In practice, this might work as follows:
  • The user clicks a link to navigate away from the current page.
  • An interstitial loading page is inserted into the tab comprised of:
    • a background image created from a screenshot of the page being unloaded, with a Gaussian filter applied, is used to indicate that links cannot be followed during page-load. (I chose a Gaussian filter because, hey, why not?);
    • an animated throbber echoes that in the tab bar;
    • the title of the page being loaded (from the anchor element) allows the user to intervene early in the case where the wrong link is clicked;
    • the domain name of the server being contacted is prominent and may assist the user in an early bail-out;
    • a button that provides the user with a means to go back to the prior page; and,
    • a button that allows the user to reload the page.
  • Immediately on receipt of the head element for the new page, the link title is updated in the interstitial and tab bar (so you know you're being rickrolled, just before you really are).
  • The interstitial page is removed and replaced with the new page contents as soon as enough content has been retrieved from the network.  They key requirement here is to avoid replacing the interstitial with a blank page during slow loads.  I'm aware of how hard this may be to implement, what with CSS + JS but see no harm in asking.
In order to cater for fast page loads, the creation of the interstitial might be staggered. On navigation to a new page:
  • Links on the existing page are immediately disabled.
  • The interstitial is immediately created containing a blurred copy of the prior page but with the other interstitial UI elements hidden.
  • Some time later - say 500ms - the throbber, text and button elements are made visible in the interstitial.
Whatever the new UI does, it should not degrade the user experience of fast loads, that is.

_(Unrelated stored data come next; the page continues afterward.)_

-- ==== Sys2Proof/Laws/Exec.lean ====
section
/-! SUPPORT. Everything a command can do when it answers a next state: one inversion lemma for the commands that run in one
step, one for the samplers. -/

namespace Sys2Proof.Machine

/-- What a command other than a sampler does: it completes, having written at most its destination slots, its bytes of BUF and,
for CHKNORM, NORM. -/
structure PlainRun (i : Instr) (s t : State) : Prop where
  shape : t = ({ s with slots := t.slots, buf := t.buf, norm := t.norm } : State).complete
  slots_wf : Memory.wf s.slots = true → Memory.wf t.slots = true
  slots_mem : ∀ c ∈ t.slots, c ∈ s.slots ∨ ∃ d ∈ destSlots i, 256 * d.val ≤ c.1 ∧ c.1 < 256 * d.val + 256
  buf_wf : Memory.wf s.buf = true → Memory.wf t.buf = true
  buf_mem : ∀ c ∈ t.buf, c ∈ s.buf ∨
    ∃ r, destRole i = some r ∧ s.offset ≤ c.1 ∧ c.1 < s.offset + roleSize s.cfg r
  norm : (∀ ra, i ≠ .chknorm ra) → t.norm = s.norm

theorem mem_setPoly {s : State} {k : Slot} {p : List Nat} (hp : p.length ≤ 256) {c : Nat × Word}
    (h : c ∈ (s.setPoly k p).slots) : c ∈ s.slots ∨ (256 * k.val ≤ c.1 ∧ c.1 < 256 * k.val + 256) := by
  rcases Memory.mem_writeRange h with h | h
  · exact .inl h
  · simp only [slotKey, List.length_map] at h
    exact .inr (by omega)

theorem wf_setPoly {s : State} {k : Slot} {p : List Nat} (h : Memory.wf s.slots = true) :
    Memory.wf (s.setPoly k p).slots = true := Memory.wf_writeRange _ _ _ h

/-- A command that writes one slot and completes. -/
theorem plainRun_setPoly {i : Instr} {s : State} {k : Slot} {p : List Nat} (hp : p.length ≤ 256) (hk : k ∈ destSlots i) :
    PlainRun i s (s.setPoly k p).complete where
  shape := rfl
  slots_wf := wf_setPoly
  slots_mem := fun _ hc => (mem_setPoly hp hc).imp_right fun h => ⟨k, hk, h⟩
  buf_wf := id
  buf_mem := fun _ hc => .inl hc
  norm := fun _ => rfl

theorem inPlace_cases {f : List Nat → List Nat} {rd : Slot} {s t : State} (h : inPlace f rd s = .next t) :
    ∃ p, s.poly rd = some p ∧ t = (s.setPoly rd (f p)).complete := by
  obtain ⟨p, hp, ht⟩ := (s.withPoly_next_iff _ _ _).mp h
  exact ⟨p, hp, by simpa using ht.symm⟩

theorem threeSlots_cases {f : Nat → Nat → Nat} {rd ra rb : Slot} {s t : State} (h : threeSlots f rd ra rb s = .next t) :
    ∃ a b, s.poly ra = some a ∧ s.poly rb = some b ∧ t = (s.setPoly rd (List.zipWith f a b)).complete := by
  obtain ⟨a, ha, h⟩ := (s.withPoly_next_iff _ _ _).mp h
  obtain ⟨b, hb, ht⟩ := (s.withPoly_next_iff _ _ _).mp h
  exact ⟨a, b, ha, hb, by simpa using ht.symm⟩

theorem poly_length {s : State} {k : Slot} {p : List Nat} (h : s.poly k = some p) : p.length = 256 :=
  ((s.poly_eq_some_iff k p).mp h).1

theorem plainRun_inPlace {i : Instr} {f : List Nat → List Nat} {rd : Slot} {s t : State}
    (hf : ∀ p, p.length = 256 → (f p).length = 256) (hd : rd ∈ destSlots i) (h : inPlace f rd s = .next t) :
    PlainRun i s t := by
  obtain ⟨p, hp, rfl⟩ := inPlace_cases h
  exact plainRun_setPoly (by rw [hf p (poly_length hp)]) hd

theorem plainRun_threeSlots {i : Instr} {f : Nat → Nat → Nat} {rd ra rb : Slot} {s t : State} (hd : rd ∈ destSlots i)
    (h : threeSlots f rd ra rb s = .next t) : PlainRun i s t := by
  obtain ⟨a, b, ha, hb, rfl⟩ := threeSlots_cases h
  exact plainRun_setPoly (by simp [poly_length ha, poly_length hb]) hd

theorem plainRun_pack {i : Instr} {r : Role} {ra : Slot} {s t : State} (hd : destRole i = some r)
    (h : pack r ra s = .next t) : PlainRun i s t := by
  obtain ⟨p, hp, ht⟩ := (s.withPoly_next_iff _ _ _).mp h
  obtain rfl : (s.setBytes s.offset (packPoly s.cfg r p)).complete = t := by simpa using ht
  refine ⟨rfl, id, fun _ hc => .inl hc, fun h => Memory.wf_writeRange _ _ _ h, fun c hc => ?_, fun _ => rfl⟩
  rcases Memory.mem_writeRange hc with hc | hc
  · exact .inl hc
  · rw [length_packPoly] at hc
    exact .inr ⟨r, hd, hc⟩

theorem plainRun_unpack {i : Instr} {r : Role} {rd : Slot} {s t : State} (hd : rd ∈ destSlots i)
    (h : unpack r rd s = .next t) : PlainRun i s t := by
  obtain ⟨bs, hb, ht⟩ := (s.withBytes_next_iff _ _ _ _).mp h
  obtain rfl : (s.setPoly rd (unpackBytes s.cfg r bs)).complete = t := by simpa using ht
  exact plainRun_setPoly (by rw [length_unpackBytes]) hd

theorem plainRun_chknorm {ra : Slot} {s t : State} (h : execChknorm ra s = .next t) : PlainRun (.chknorm ra) s t := by
  obtain ⟨p, hp, ht⟩ := (s.withPoly_next_iff _ _ _).mp h
  obtain rfl := (Host.Outcome.next.inj ht)
  exact ⟨rfl, id, fun _ hc => .inl hc, id, fun _ hc => .inl hc, fun h => absurd rfl (h ra)⟩

theorem plainRun_power2round {rd ra rb : Slot} {s t : State} (h : execPower2round rd ra rb s = .next t) :
    PlainRun (.power2round rd ra rb) s t := by
  obtain ⟨p, hp, ht⟩ := (s.withPoly_next_iff _ _ _).mp h
  obtain rfl := (Host.Outcome.next.inj ht)
  have hl := poly_length hp
  refine ⟨rfl, fun h => wf_setPoly (wf_setPoly h), fun c hc => ?_, id, fun _ hc => .inl hc, fun _ => rfl⟩
  rcases mem_setPoly (by simp [hl]) hc with hc | hc
  · rcases mem_setPoly (by simp [hl]) hc with hc | hc
    · exact .inl hc
    · exact .inr ⟨rd, by simp [destSlots], hc⟩
  · exact .inr ⟨rb, by simp [destSlots], hc⟩

/-- A command other than a sampler, when it answers a next state, completes and writes its destinations only. -/
theorem exec_plain {i : Instr} {s t : State} (hk : samplerKind i = none) (h : exec i s = .next t) : PlainRun i s t := by
  cases i with
  | reduce rd => exact plainRun_inPlace (fun p hp => by simp [hp]) (by simp [destSlots]) h
  | freeze rd => exact plainRun_inPlace (fun p hp => by simp [hp]) (by simp [destSlots]) h
  | pwmul rd ra rb => exact plainRun_threeSlots (by simp [destSlots]) h
  | ntt rd => exact plainRun_inPlace length_forwardNtt (by simp [destSlots]) h
  | invntt rd => exact plainRun_inPlace length_inverseNtt (by simp [destSlots]) h
  | add rd ra rb => exact plainRun_threeSlots (by simp [destSlots]) h
  | sub rd ra rb => exact plainRun_threeSlots (by simp [destSlots]) h
  | shl rd => exact plainRun_inPlace (fun p hp => by simp [hp]) (by simp [destSlots]) h
  | chknorm ra => exact plainRun_chknorm h
  | power2round rd ra rb => exact plainRun_power2round h
  | sampleUniform rd => simp [samplerKind] at hk
  | sampleEta rd => simp [samplerKind] at hk
  | sampleGamma1m1 rd => simp [samplerKind] at hk
  | packEta ra => exact plainRun_pack rfl h
  | packT0 ra => exact plainRun_pack rfl h
  | packT1 ra => exact plainRun_pack rfl h
  | packZ ra => exact plainRun_pack rfl h
  | packW1 ra => exact plainRun_pack rfl h
  | unpackEta rd => exact plainRun_unpack (by simp [destSlots]) h
  | unpackT0 rd => exact plainRun_unpack (by simp [destSlots]) h
  | unpackT1 rd => exact plainRun_unpack (by simp [destSlots]) h
  | unpackZ rd => exact plainRun_unpack (by simp [destSlots]) h
  | unpackW1 rd => exact plainRun_unpack (by simp [destSlots]) h

/-- A sampler command is `runSampler` of its kind and destination. -/
theorem exec_sampler {i : Instr} {k : SamplerKind} (s : State) (hk : samplerKind i = some k) :
    ∃ rd, destSlots i = [rd] ∧ exec i s = runSampler k rd s := by
  cases i <;> simp only [samplerKind, Option.some.injEq, reduceCtorEq] at hk
  all_goals
    subst hk
    exact ⟨_, rfl, rfl⟩

/-- What one step of a sampler can do. -/
theorem runSampler_cases {k : SamplerKind} {rd : Slot} {s t : State} (h : runSampler k rd s = .next t) :
    ((s.session = none ∨ s.sampler = none) ∧ t = samplerStart k s)
      ∨ (∃ p m n, s.session = some p ∧ s.sampler = some m ∧ s.squeeze = some n ∧ t = s)
      ∨ (∃ p m, s.session = some p ∧ s.sampler = some m ∧ s.squeeze = none ∧ (consumeDelivered s k m).got.length = 256
          ∧ t = samplerFinish k rd (consumeDelivered s k m) s)
      ∨ ∃ p m, s.session = some p ∧ s.sampler = some m ∧ s.squeeze = none ∧ (consumeDelivered s k m).got.length ≠ 256
          ∧ t = samplerRefill (consumeDelivered s k m) s := by
  unfold runSampler at h
  cases hp : s.session with
  | none => exact .inl ⟨.inl rfl, by simpa [hp] using h.symm⟩
  | some p =>
    cases hs : s.sampler with
    | none => exact .inl ⟨.inr rfl, by simpa [hp, hs] using h.symm⟩
    | some m =>
      cases hq : s.squeeze with
      | some n => exact .inr (.inl ⟨p, m, n, rfl, rfl, rfl, by simpa [hp, hs, hq] using h.symm⟩)
      | none =>
        simp only [hp, hs, hq] at h
        split at h
        · rename_i hl
          exact .inr (.inr (.inl ⟨p, m, rfl, rfl, rfl, hl, by simpa using h.symm⟩))
        · rename_i hl
          exact .inr (.inr (.inr ⟨p, m, rfl, rfl, rfl, hl, by simpa using h.symm⟩))

/-- A sampler step always answers a next state: a sampler reads no slot and no byte of BUF. -/
theorem runSampler_next (k : SamplerKind) (rd : Slot) (s : State) : ∃ t, runSampler k rd s = .next t := by
  unfold runSampler
  dsimp only
  repeat' split
  all_goals exact ⟨_, rfl⟩

/-! ### The sampler's loop -/

theorem length_takeFields (c : Config) (k : SamplerKind) (room : Nat) (ts : List Nat) :
    (takeFields c k room ts).length ≤ room := by
  induction ts generalizing room with
  | nil => cases room <;> simp [takeFields]
  | cons t ts ih =>
    cases room with
    | zero => simp [takeFields]
    | succ room =>
      simp only [takeFields]
      split
      · simpa using ih room
      · exact ih (room + 1)

/-- The fields taken are the accepted ones, in order, as far as there is room (R249). -/
theorem takeFields_eq (c : Config) (k : SamplerKind) (room : Nat) (ts : List Nat) :
    takeFields c k room ts
      = ((ts.filter (acceptField c k)).map (fun t => BitVec.ofNat 32 (outField c k t))).take room := by
  induction ts generalizing room with
  | nil => cases room <;> simp [takeFields]
  | cons t ts ih =>
    cases room with
    | zero => simp [takeFields]
    | succ room =>
      simp only [takeFields, List.filter_cons]
      cases acceptField c k t <;> simp [ih]

theorem chunkBytes_pos (k : SamplerKind) : 0 < chunkBytes k := by cases k <;> decide

theorem consume_length (c : Config) (k : SamplerKind) (n room : Nat) (bs : List Byte) :
    (consume c k n room bs).1.length ≤ room ∧ (consume c k n room bs).2 ≤ bs.length := by
  induction n generalizing room bs with
  | zero => simp [consume]
  | succ n ih =>
    simp only [consume]
    split
    · rename_i h
      have hnew : (chunkCoeffs c k room (bs.take (chunkBytes k))).length ≤ room := length_takeFields _ _ _ _
      obtain ⟨h1, h2⟩ := ih (room - (chunkCoeffs c k room (bs.take (chunkBytes k))).length) (bs.drop (chunkBytes k))
      have h3 := h.2
      simp only [List.length_take] at h3
      simp only [List.length_append, List.length_drop] at h1 h2 ⊢
      omega
    · simp

theorem length_streamBytes (s : State) (k : SamplerKind) (n : BitVec 16) (first count : Nat) :
    (s.streamBytes k n first count).length = count := by
  simp only [State.streamBytes, List.length_append, List.length_map, List.length_range, List.length_take]
  omega

/-- The bytes of a session are the `streamByte` of their indexes. -/
theorem getElem_streamBytes (s : State) (k : SamplerKind) (n : BitVec 16) (first count d : Nat)
    (h : d < (s.streamBytes k n first count).length) :
    (s.streamBytes k n first count)[d] = s.streamByte k n (first + d) := by
  have hd : d < count := by simpa [length_streamBytes] using h
  simp only [State.streamBytes, State.streamByte, List.getElem_append, List.length_take, List.length_drop]
  split
  · rename_i h1
    have h2 : first + d < (s.knownBytes k n).length := by omega
    simp [List.getElem_take, List.getElem_drop, h2]
  · rename_i h1
    have h2 : (s.knownBytes k n).length ≤ first + d := by omega
    simp only [List.getElem_map, List.getElem_range, List.getElem?_eq_none h2, Option.getD_none]
    congr 1
    omega

/-- After the inner loop at most 256 coefficients are accepted and at most the bytes delivered are consumed. -/
theorem consumeDelivered_bounds (s : State) (k : SamplerKind) (m : Sampler) (hg : m.got.length ≤ 256)
    (hp : m.pos ≤ m.avail) :
    (consumeDelivered s k m).got.length ≤ 256 ∧ (consumeDelivered s k m).pos ≤ m.avail
      ∧ (consumeDelivered s k m).avail = m.avail ∧ (consumeDelivered s k m).blk = m.blk := by
  have h := consume_length s.cfg k (m.avail - m.pos) (256 - m.got.length)
    (s.streamBytes k s.nonce m.pos (m.avail - m.pos))
  rw [length_streamBytes] at h
  refine ⟨?_, ?_, rfl, rfl⟩
  · simp only [consumeDelivered, List.length_append]; omega
  · simp only [consumeDelivered]; omega

end Sys2Proof.Machine
end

At this point, my imagination is galloping off - timing of the creation of the interstitial might be varied depending on whether a connection to the host is already open, or whether the link is to the same domain as the page being unloaded. I use a range of apps such as JIRA where one page looks very much like another. In this case, the bluring and redrawing of near identical pages during navigation might be distracting. Again, timing is key. Animation may be useful. I should stop - my point is that immediate might mean in the blink of an eye.  In summary, I think that this idea will be useless if the timing of the presentation of the interstitial is wrong.

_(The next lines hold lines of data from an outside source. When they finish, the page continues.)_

-- ==== Sys2Proof/Tests/Slice0.lean ====
section
/-! SUPPORT. Small tests of the model and one witness for each statement with hypotheses. The expected values come from the spec:
the encodings of spec/30_encoding.md and the vectors of spec/95_test_vectors.md. -/

namespace Sys2Proof.Tests

open Sys2Proof.Machine

/-! ### WellFormed refuses -/

/-- A build with three slots. -/
def threeSlotBuild : Config := { Config.reference with npoly := 3 }

theorem test_wellFormed_ok : (Instr.pwmul 2 0 1).wellFormed threeSlotBuild = true := by decide
theorem test_illFormed_rd : (Instr.ntt 3).wellFormed threeSlotBuild = false := by decide
theorem test_illFormed_ra : (Instr.packZ 3).wellFormed threeSlotBuild = false := by decide
theorem test_illFormed_three_rd : (Instr.add 3 0 1).wellFormed threeSlotBuild = false := by decide
theorem test_illFormed_three_ra : (Instr.add 0 3 1).wellFormed threeSlotBuild = false := by decide
theorem test_illFormed_three_rb : (Instr.add 0 1 3).wellFormed threeSlotBuild = false := by decide
theorem test_illFormed_alias : (Instr.power2round 6 5 6).wellFormed Config.reference = false := by decide
theorem test_wellFormed_source_alias : (Instr.power2round 5 5 6).wellFormed Config.reference = true := by decide

/-! ### Decoding: every constructor, its word written out from the fields of R101 (Z1, RB, RA, RD, Z0, OP) and the opcode of R105 -/

theorem test_decode_reduce : decode 0b000000000000_0000_0000_1011_00_000001#32 = .ok (.reduce 11) := by decide
theorem test_decode_freeze : decode 0b000000000000_0000_0000_1011_00_000010#32 = .ok (.freeze 11) := by decide
theorem test_decode_pwmul : decode 0b000000000000_1110_0101_1001_00_000011#32 = .ok (.pwmul 9 5 14) := by decide
theorem test_decode_ntt : decode 0b000000000000_0000_0000_1011_00_000100#32 = .ok (.ntt 11) := by decide
theorem test_decode_invntt : decode 0b000000000000_0000_0000_1011_00_000101#32 = .ok (.invntt 11) := by decide
theorem test_decode_add : decode 0b000000000000_1110_0101_1001_00_000110#32 = .ok (.add 9 5 14) := by decide
theorem test_decode_sub : decode 0b000000000000_1110_0101_1001_00_000111#32 = .ok (.sub 9 5 14) := by decide
theorem test_decode_shl : decode 0b000000000000_0000_0000_1011_00_001000#32 = .ok (.shl 11) := by decide
theorem test_decode_chknorm : decode 0b000000000000_0000_1101_0000_00_001001#32 = .ok (.chknorm 13) := by decide
theorem test_decode_power2round : decode 0b000000000000_1110_0101_1001_00_001010#32 = .ok (.power2round 9 5 14) := by decide
theorem test_decode_sampleUniform : decode 0b000000000000_0000_0000_1011_00_010000#32 = .ok (.sampleUniform 11) := by decide
theorem test_decode_sampleEta : decode 0b000000000000_0000_0000_1011_00_010001#32 = .ok (.sampleEta 11) := by decide
theorem test_decode_sampleGamma1m1 : decode 0b000000000000_0000_0000_1011_00_010010#32 = .ok (.sampleGamma1m1 11) := by decide
theorem test_decode_packEta : decode 0b000000000000_0000_1101_0000_00_011000#32 = .ok (.packEta 13) := by decide
theorem test_decode_packT0 : decode 0b000000000000_0000_1101_0000_00_011001#32 = .ok (.packT0 13) := by decide
theorem test_decode_packT1 : decode 0b000000000000_0000_1101_0000_00_011010#32 = .ok (.packT1 13) := by decide
theorem test_decode_packZ : decode 0b000000000000_0000_1101_0000_00_011011#32 = .ok (.packZ 13) := by decide
theorem test_decode_packW1 : decode 0b000000000000_0000_1101_0000_00_011100#32 = .ok (.packW1 13) := by decide
theorem test_decode_unpackEta : decode 0b000000000000_0000_0000_1011_00_100000#32 = .ok (.unpackEta 11) := by decide
theorem test_decode_unpackT0 : decode 0b000000000000_0000_0000_1011_00_100001#32 = .ok (.unpackT0 11) := by decide
theorem test_decode_unpackT1 : decode 0b000000000000_0000_0000_1011_00_100010#32 = .ok (.unpackT1 11) := by decide
theorem test_decode_unpackZ : decode 0b000000000000_0000_0000_1011_00_100011#32 = .ok (.unpackZ 11) := by decide
theorem test_decode_unpackW1 : decode 0b000000000000_0000_0000_1011_00_100100#32 = .ok (.unpackW1 11) := by decide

HTTP GET requests require no further discussion. Since POST requests are not idempotent, they must work as they currently do, that is, if the user retries a request, they must be warned that information will be submitted twice.

For the avoidance of doubt, I believe this might work for normal links but not for JavaScript.

Summary

In the world of mobile apps, it is common to provide a modal 'spinner' that is displayed in response to a user action to signify that the app is busy, for example whilst waiting for an operation like a network request to complete.  This idea expands upon this.

Utilising the whole of the browser window in order to provide feedback during slow page loads may provide an improved user experience and possibly even lead to modest improvements in load time outcomes.  I reason that the idea is equally applicable to mobile as it is for desktop browsers.